Data extracted from a collection
-*-*-

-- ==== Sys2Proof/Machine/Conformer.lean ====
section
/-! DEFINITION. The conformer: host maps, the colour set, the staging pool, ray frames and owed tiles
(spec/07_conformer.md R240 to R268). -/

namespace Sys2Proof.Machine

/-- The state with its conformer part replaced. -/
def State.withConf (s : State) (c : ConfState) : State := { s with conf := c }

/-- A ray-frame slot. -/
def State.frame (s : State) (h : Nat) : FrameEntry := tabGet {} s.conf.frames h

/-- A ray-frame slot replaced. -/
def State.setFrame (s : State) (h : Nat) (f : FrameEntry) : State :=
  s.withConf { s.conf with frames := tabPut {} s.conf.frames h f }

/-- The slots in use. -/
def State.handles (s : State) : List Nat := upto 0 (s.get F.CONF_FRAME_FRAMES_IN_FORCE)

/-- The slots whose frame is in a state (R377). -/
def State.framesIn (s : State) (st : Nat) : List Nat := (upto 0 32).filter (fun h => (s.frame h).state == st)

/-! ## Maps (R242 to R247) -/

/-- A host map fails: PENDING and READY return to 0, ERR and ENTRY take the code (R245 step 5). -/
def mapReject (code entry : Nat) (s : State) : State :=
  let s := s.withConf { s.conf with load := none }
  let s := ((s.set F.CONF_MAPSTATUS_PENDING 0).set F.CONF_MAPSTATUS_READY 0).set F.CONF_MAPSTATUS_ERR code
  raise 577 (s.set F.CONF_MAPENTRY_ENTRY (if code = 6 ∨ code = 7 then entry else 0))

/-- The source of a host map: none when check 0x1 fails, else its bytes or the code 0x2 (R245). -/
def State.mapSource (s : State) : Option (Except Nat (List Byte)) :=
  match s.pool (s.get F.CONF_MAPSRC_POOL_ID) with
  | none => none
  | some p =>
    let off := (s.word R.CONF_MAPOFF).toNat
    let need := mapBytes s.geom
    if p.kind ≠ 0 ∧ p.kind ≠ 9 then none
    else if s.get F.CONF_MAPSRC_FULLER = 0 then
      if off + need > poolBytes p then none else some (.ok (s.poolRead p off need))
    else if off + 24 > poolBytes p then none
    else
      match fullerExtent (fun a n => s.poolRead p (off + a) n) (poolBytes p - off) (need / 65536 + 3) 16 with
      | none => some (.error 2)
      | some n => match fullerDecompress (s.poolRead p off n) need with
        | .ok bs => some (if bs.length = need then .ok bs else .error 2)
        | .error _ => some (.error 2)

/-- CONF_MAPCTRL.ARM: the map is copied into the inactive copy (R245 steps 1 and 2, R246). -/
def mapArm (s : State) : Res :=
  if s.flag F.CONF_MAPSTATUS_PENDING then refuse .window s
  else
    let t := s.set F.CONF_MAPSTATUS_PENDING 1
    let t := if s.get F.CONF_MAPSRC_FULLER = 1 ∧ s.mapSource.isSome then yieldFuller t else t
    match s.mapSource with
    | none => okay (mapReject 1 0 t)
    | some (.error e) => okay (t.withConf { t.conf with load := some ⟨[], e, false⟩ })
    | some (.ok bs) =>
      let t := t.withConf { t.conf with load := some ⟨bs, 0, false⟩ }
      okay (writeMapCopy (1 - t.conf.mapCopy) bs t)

-*-*-

From the records above, give again exactly the lines running from the line with "to R247) -/" to the line with "0x2 (R245). -/", inclusive.

RESPONSE TO THE TASK:
/-! ## Maps (R242 to R247) -/

/-- A host map fails: PENDING and READY return to 0, ERR and ENTRY take the code (R245 step 5). -/
def mapReject (code entry : Nat) (s : State) : State :=
  let s := s.withConf { s.conf with load := none }
  let s := ((s.set F.CONF_MAPSTATUS_PENDING 0).set F.CONF_MAPSTATUS_READY 0).set F.CONF_MAPSTATUS_ERR code
  raise 577 (s.set F.CONF_MAPENTRY_ENTRY (if code = 6 ∨ code = 7 then entry else 0))

/-- The source of a host map: none when check 0x1 fails, else its bytes or the code 0x2 (R245). -/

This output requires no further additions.